OpenMP provides shortcuts to specifying a parallel region that contains only one work-sharing construct. The combined parallel work-sharing constructs are

#pragma omp parallel for list-of-clauses for-loop 

for a parallel region that contains a single for construct, and

#pragma omp parallel sections list-of-clauses {  [#pragma omp section]    structured-block    [#pragma omp section    structured-block]  ...  }

for a parallel region containing a single sections construct.

3.4.2.3. Synchronization Directives and Constructs. In addition to implicit barriers implied on some OpenMP constructs, the barrier directive

#pragma omp barrier

is provided to explicitly synchronize all the threads in a team. When encountered, each thread of the team waits until all of the others have reached this point.

An ordered construct of the form

#pragma omp ordered list-of-clauses structured-block 

specifies that the associated structured block is executed in the order in which iterations would be executed in a sequential loop.

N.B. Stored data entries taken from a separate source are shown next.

-- ==== Sys2Proof/Laws/Decode.lean ====
section
/-! SUPPORT. Command words as numbers: fields, reserved fields and encoded words. -/

namespace Sys2Proof

/-- A field is a quotient and a remainder of the word. -/
theorem field_eq (w : Word) (lo len : Nat) : field w lo len = w.toNat / 2 ^ lo % 2 ^ len := by
  rw [field, BitVec.extractLsb'_toNat, Nat.shiftRight_eq_div_pow]

/-- The place and length of a format's reserved field (30_encoding.md R62). -/
def Format.reserved : Format → Nat × Nat
  | .z => (0, 28)
  | .p => (20, 8)
  | .b => (16, 12)
  | .a => (0, 0)
  | .r => (3, 25)
  | .l => (8, 20)
  | .i => (16, 12)

theorem and_mask_eq_zero_iff (w : Word) (lo len : Nat) (h : lo + len ≤ 32) :
    w &&& BitVec.ofNat 32 ((2 ^ len - 1) * 2 ^ lo) = 0 ↔ field w lo len = 0 := by
  have hm : ∀ j, (BitVec.ofNat 32 ((2 ^ len - 1) * 2 ^ lo)).getLsbD j = decide (lo ≤ j ∧ j < lo + len) := by
    intro j
    rw [BitVec.getLsbD_ofNat, Nat.mul_comm, ← Nat.pow_mul_testBit_aux]
    by_cases h1 : lo ≤ j <;> by_cases h2 : j < lo + len <;> simp [h1, h2] <;> omega
  have hf : field w lo len = 0 ↔ w.extractLsb' lo len = 0 := by
    rw [field]
    exact ⟨fun h => BitVec.eq_of_toNat_eq (by simpa using h), fun h => by rw [h]; rfl⟩
  rw [hf]
  constructor
  · intro hz
    apply BitVec.eq_of_getLsbD_eq
    intro i hi
    have hb := congrArg (fun v => BitVec.getLsbD v (lo + i)) hz
    simp only [BitVec.getLsbD_and, hm] at hb
    simp_all
  · intro hz
    apply BitVec.eq_of_getLsbD_eq
    intro i hi
    rw [BitVec.getLsbD_and, hm]
    by_cases hin : lo ≤ i ∧ i < lo + len
    · have hb := congrArg (fun v => BitVec.getLsbD v (i - lo)) hz
      simp only [BitVec.getLsbD_extractLsb', BitVec.ofNat_eq_ofNat, BitVec.getLsbD_zero] at hb
      have e : lo + (i - lo) = i := by omega
      have hlt : i - lo < len := by omega
      simp_all
    · simp [hin]
where
  Nat.pow_mul_testBit_aux {lo len j : Nat} :
      (decide (lo ≤ j) && (2 ^ len - 1).testBit (j - lo)) = (2 ^ lo * (2 ^ len - 1)).testBit j := by
    rw [Nat.testBit_two_pow_mul]

/-- The reserved-mask test of 30_encoding.md R65 says that the format's reserved field is zero (R62). -/
theorem and_reservedMask_eq_zero_iff (f : Format) (w : Word) :
    w &&& f.reservedMask = 0 ↔ field w f.reserved.1 f.reserved.2 = 0 := by
  rw [← and_mask_eq_zero_iff w f.reserved.1 f.reserved.2 (by cases f <;> decide)]
  cases f <;> exact Iff.rfl

/-- What `withFormat` answers, in terms of the format's reserved field. -/
theorem withFormat_eq (f : Format) (w : Word) (i : Instr) :
    withFormat f w i = if field w f.reserved.1 f.reserved.2 = 0 then .ok i else .error .reservedField := by
  unfold withFormat
  by_cases h : w &&& f.reservedMask = 0
  · rw [if_pos h, if_pos ((and_reservedMask_eq_zero_iff f w).mp h)]
  · rw [if_neg h, if_neg (mt (and_reservedMask_eq_zero_iff f w).mpr h)]

theorem toNat_append_eq {m n : Nat} (a : BitVec m) (b : BitVec n) :
    (a ++ b).toNat = a.toNat * 2 ^ n + b.toNat := by
  rw [BitVec.toNat_append, ← Nat.shiftLeft_add_eq_or_of_lt b.isLt, Nat.shiftLeft_eq]

theorem encodeP_toNat (op : BitVec 4) (x y : Nat) :
    (encodeP op x y).toNat = op.toNat * 2 ^ 28 + y % 16 * 2 ^ 16 + x % 65536 := by
  simp only [encodeP, toNat_append_eq, BitVec.toNat_ofNat]
  omega

theorem encodeZ_toNat (op : BitVec 4) : (encodeZ op).toNat = op.toNat * 2 ^ 28 := by
  simp only [encodeZ, toNat_append_eq, BitVec.toNat_ofNat]
  omega

theorem encode_bcast_toNat (cmd data : Byte) :
    (encode (.bcast cmd data)).toNat = 7 * 2 ^ 28 + cmd.toNat * 2 ^ 8 + data.toNat := by
  simp only [encode, toNat_append_eq, BitVec.toNat_ofNat]
  omega

theorem encode_addr_toNat (chip : Nat) (cmd data : Byte) :
    (encode (.addr chip cmd data)).toNat = 8 * 2 ^ 28 + chip % 4096 * 2 ^ 16 + cmd.toNat * 2 ^ 8 + data.toNat := by
  simp only [encode, toNat_append_eq, BitVec.toNat_ofNat]
  omega

theorem encode_refrow_toNat (row : Nat) : (encode (.refrow row)).toNat = 9 * 2 ^ 28 + row % 8 := by
  simp only [encode, toNat_append_eq, BitVec.toNat_ofNat]
  omega

theorem encode_setbrt_toNat (level : Nat) : (encode (.setbrt level)).toNat = 11 * 2 ^ 28 + level % 256 := by
  simp only [encode, toNat_append_eq, BitVec.toNat_ofNat]
  omega

theorem encode_fbrd_toNat (index : Nat) : (encode (.fbrd index)).toNat = 13 * 2 ^ 28 + index % 65536 := by
  simp only [encode, toNat_append_eq, BitVec.toNat_ofNat]
  omega

end Sys2Proof
end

In order to synchronize access to shared data, a critical construct

#pragma omp critical [(name)] structured-block 

is provided that restricts execution of the associated structured block to a single thread at a time. A thread waits at the beginning of a critical region until no other thread is executing a critical region (anywhere in the program) with the same name name. All unnamed critical regions have the same unspecified name. For example, code

 int a[100], ind[100], b[100], k; ... omp_set_num_threads(5); #pragma omp parallel for for(k=0; k<100; k++) {   #pragma omp critical   {   a[ind[k]] += f(k); } b[k] += g(k); }

specifies that five threads execute in parallel the iterations of the above for loop. During the execution they are updating elements of the shared array a. An element of a to be updated by an iteration is specified by an element of array ind. Therefore different iterations of the loop may update the same element of a. The critical directive is used to serialize execution of the corresponding statement by the parallel threads, and thus the threads avoid race conditions (simultaneous updates of an element of a by multiple threads).

An atomic construct of the form

#pragma omp atomic expression-statement 

may be seen as a special case of a critical section. Unlike the critical directive, the atomic directive does not prevent simultaneous execution by multiple threads of the associated statement. Instead, it ensures that a specific memory location is updated atomically, that is, prevents simultaneous access to the memory location by multiple threads.

In the atomic construct, expression-statement must have one of the following forms: x op= expr, x+, +x, x-, or -x, where x is an lvalue of scalar type, expr is an expression of scalar type not referencing the object designated by x, and op is one of the binary operators +, *, -, /, &, ^, |, <<, or >>. Only the load and store of the object designated by x are atomic. The evaluation of expr is not atomic. To avoid race conditions, all updates of the location in parallel should be protected with the atomic directive, except those that are known to be free of race conditions.

When supported by hardware instructions, atomic directives allow more efficient implementation than via straightforward replacement of all atomic directives with critical directives that have the same unique name. For example, code

 int a[100], ind[100], b[100], k; ... omp_set_num_threads(5); #pragma omp parallel for for(k=0; k<100; k++) { #pragma omp atomic a[ind[k]] += f(k); b[k] += g(k); }

only differs from the previous example code in the way it avoids race conditions—the atomic directive is used instead of the critical directive. The advantage of using the atomic directive in this example is that it allows updates of two different elements of a to occur in parallel. The use of the critical directive leads to all updates to elements of a are executed serially.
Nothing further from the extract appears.